EXERCISE OBJECTIVE – Please copy each line of the listing that includes the string "same".

RECORDS PROVIDED –
/-- Settles O49: a verified `PARSE` checks the container's parts, and 13 header bytes are a width, a height, a depth and
four mode bytes. -/
theorem verifiedParseAcceptsExactlyContainers : Obligations.VerifiedParseAcceptsExactlyContainers := by
  unfold Obligations.VerifiedParseAcceptsExactlyContainers
  intro s h hv
  refine (execParse_succeeds_iff h).trans ((State.parseCode_eq_ok_iff_holdsContainer hv).trans ?_)
  constructor
  · rintro ⟨window, room, holds⟩
    have bytes := holds.bytes
    rw [Memory.readBytes_header] at bytes
    refine ⟨window, s.mem.get32 (s.srcAddr + 16), s.mem.get32 (s.srcAddr + 20), s.mem.read (s.srcAddr + 24),
      s.mem.readBytes (s.srcAddr + 25) 4, s.mem.readBytes (s.srcAddr + 41) s.payloadLen, ?_⟩
    simp only [Memory.readBytes_length]
    exact ⟨trivial, holds.payload.short, room, bytes⟩
  · rintro ⟨window, w, h, d, modes, p, hmodes, short, room, bytes⟩
    obtain ⟨holds, -⟩ := Memory.holdsContainer_of_bytes (by simp [hmodes]) short bytes
    have announced : s.payloadLen = p.length := holds.payload.toNat_get32_length
    rw [announced]
    exact ⟨window, room, holds⟩

/-- Settles O50: a container passes the checks of either mode, and its bytes hold its fields and its payload. -/
theorem parseCompletesOnContainers : Obligations.ParseCompletesOnContainers := by
  unfold Obligations.ParseCompletesOnContainers
  intro s w h d p htable window short room bytes
  obtain ⟨holds, header, payload⟩ := Memory.holdsContainer_of_bytes (hdr_length w h d) short bytes
  obtain ⟨width, height, depth⟩ := Memory.header_fields header
  obtain ⟨-, payloadLen, -⟩ := Memory.holdsChunk_iff.1 holds.payload
  refine ⟨(execParse_of_holdsContainer htable window room holds).trans ?_, payload⟩
  rw [← width, ← height, ← depth, ← payloadLen]
  rfl

/-- Settles O51: an `ENCODE` that completes has left a container, on which `PARSE` completes. -/
theorem encodeThenParseRoundTrip : Obligations.EncodeThenParseRoundTrip := by
  unfold Obligations.EncodeThenParseRoundTrip
  intro s v x ws k h hp hop ha hrun ok same htable hsig hplace room window
  have hdec : decode s.op = .ok .encode := by rw [hop]; exact decode_encode .encode
  obtain ⟨hdst, hsrc, hcap⟩ := encode_checks_passed hp hdec ha hrun ok
  obtain ⟨hpos, hk⟩ := encode_answer_within hp hdec ha hrun ok h
  obtain ⟨u, v', -, hrun', -, built, -⟩ := encodeBuildsTheContainer s ws k h hp hop ha hdst hsrc hcap hpos hk
  obtain rfl : v = v' := Host.Outcome.next.inj (hrun.symm.trans hrun')
  have short : k.toNat < 2 ^ 32 := lt_of_le_of_lt (hk.trans (Nat.min_le_right _ _)) (by decide)
  have place : x.src.toNat = s.dst.toNat := congrArg BitVec.toNat hplace
  have kept : x.mem.readBytes s.dst.toNat (57 + k.toNat) = v.mem.readBytes s.dst.toNat (57 + k.toNat) :=
    Memory.readBytes_congr fun a hlo hhi => same a hlo (by omega)
  obtain ⟨parses, -⟩ := parseCompletesOnContainers x s.width s.height s.depth
    (u.mem.readBytes (s.dst.toNat + 41) k.toNat) htable window (by simpa using short) (by simpa using room)
    (by rw [Memory.readBytes_length, hsig, ← built, place, kept])
  refine ⟨_, parses, rfl, rfl, rfl, rfl, rfl, by simpa [State.ended] using short, ?_⟩
  rw [place]
  exact Memory.readBytes_congr fun a hlo hhi => same a (by omega) (by omega)

end

/-! PROOFS. The command sequencer (R174 to R180): how a command ends, and which registers it writes. -/

namespace Sys2Proof.Machine

variable {s t : State} {i : Instr}

/-! ## The end of a command (R176, R190) -/

theorem State.Ends.idle {u : State} (h : u.Ends t) :
    t.phase = .idle ∧ t.done = true ∧ t.creq = none ∧ t.crsp = none := by
  cases h <;> exact ⟨rfl, rfl, rfl, rfl⟩

/-- An execution step ends its command, or sends the request of `ENCODE` or `INFLATE` and leaves `DONE` and `ERR`
(R174). -/
theorem ExecAnswers.ends_or_waits (h : ExecAnswers i s t) :
    (t.phase = .idle ∧ t.done = true ∧ t.creq = none ∧ t.crsp = none) ∨
    ((i = .encode ∨ i = .inflate) ∧ t.phase = .waitc ∧ t.creq.isSome = true ∧ t.err = s.err ∧ t.done = s.done) := by
  cases h with
  | ends _ _ ht => exact .inl ht.idle
  | compress hu _ hi =>
    rw [hu.frame]
    exact .inr ⟨.inl hi, rfl, rfl, rfl, rfl⟩
  | decompress hi => exact .inr ⟨.inr hi, rfl, rfl, rfl, rfl⟩

theorem resumeEncode_idle {q : CReq} {r : CRsp} (h : resumeEncode q r s = .next t) :
    t.phase = .idle ∧ t.done = true ∧ t.creq = none ∧ t.crsp = none := by
  obtain rfl | rfl | ⟨k, -, -, -, rfl⟩ := resumeEncode_cases h <;> exact ⟨rfl, rfl, rfl, rfl⟩

theorem resumeInflate_idle {r : CRsp} (h : resumeInflate r s = .next t) :
    t.phase = .idle ∧ t.done = true ∧ t.creq = none ∧ t.crsp = none := by
  obtain rfl | rfl | ⟨k, -, -, -, rfl⟩ := resumeInflate_cases h <;> exact ⟨rfl, rfl, rfl, rfl⟩

/-- In `RESUME` a request and its answer stand, and the request is that of `ENCODE` or `INFLATE` (R18, R24, R178). -/
theorem State.Inv.resumes (hs : s.Inv) (hp : s.phase = .resume) : ∃ q r, s.creq = some q ∧ s.crsp = some r ∧
    (decode s.op = .ok .encode ∨ decode s.op = .ok .inflate) := by
  have port : s.creq.isSome = true ∧ s.crsp.isSome = true := by simpa only [State.portOk, hp] using hs.port
  obtain ⟨q, hq⟩ := Option.isSome_iff_exists.1 port.1
  obtain ⟨r, hr⟩ := Option.isSome_iff_exists.1 port.2
  refine ⟨q, r, hq, hr, ?_⟩
  rcases hs.request q hq with ⟨hop, -⟩ | ⟨hop, -⟩
  · exact .inl (decode_eq_ok_iff.2 hop)
  · exact .inr (decode_eq_ok_iff.2 hop)

/-! ## The registers that a command writes (R180) -/

/-- `s` after a command that has left `t`, if the command has written no register but `RESULT`: the fields of its end, the
port, memory and the table are those of `t`. -/
def State.afterCommand (s t : State) : State :=
  { s with
    result := t.result, err := t.err, done := t.done, phase := t.phase, creq := t.creq, crsp := t.crsp
    mem := t.mem, tvalid := t.tvalid, table := t.table }

/-- The command `i` has made `t` of `s`, and of the registers beside `RESULT` it has written those that R10, R19 and R180
give it at most. -/
inductive WritesRegisters (s t : State) : Instr → Prop where
  | nothing {i : Instr} (h : t = s.afterCommand t) : WritesRegisters s t i
  | val (h : t = { s.afterCommand t with val := t.val }) : WritesRegisters s t .get32
  | kind {i : Instr} (hi : i = .rdchunk ∨ i = .rdchunkD ∨ i = .ckchunk)
      (h : t = { s.afterCommand t with kind := t.kind }) : WritesRegisters s t i
  | kindAndTag {i : Instr} (hi : i = .rdchunkT ∨ i = .rdchunkTD)
      (h : t = { s.afterCommand t with kind := t.kind, tag := t.tag }) : WritesRegisters s t i
  | raster (h : t = { s.afterCommand t with
      width := t.width, height := t.height, depth := t.depth, payoff := t.payoff, paylen := t.paylen }) :
      WritesRegisters s t .parse

/-- Building the table changes nothing but the table and `TVALID` (R96). -/
theorem State.buildTable_frame (s : State) :
    s.buildTable = { s with tvalid := s.buildTable.tvalid, table := s.buildTable.table } := by
  rcases s.buildTable_cases with h | h <;> rw [h]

SOLUTION FOR THIS EXERCISE –
  intro s v x ws k h hp hop ha hrun ok same htable hsig hplace room window
    Memory.readBytes_congr fun a hlo hhi => same a hlo (by omega)
  exact Memory.readBytes_congr fun a hlo hhi => same a (by omega) (by omega)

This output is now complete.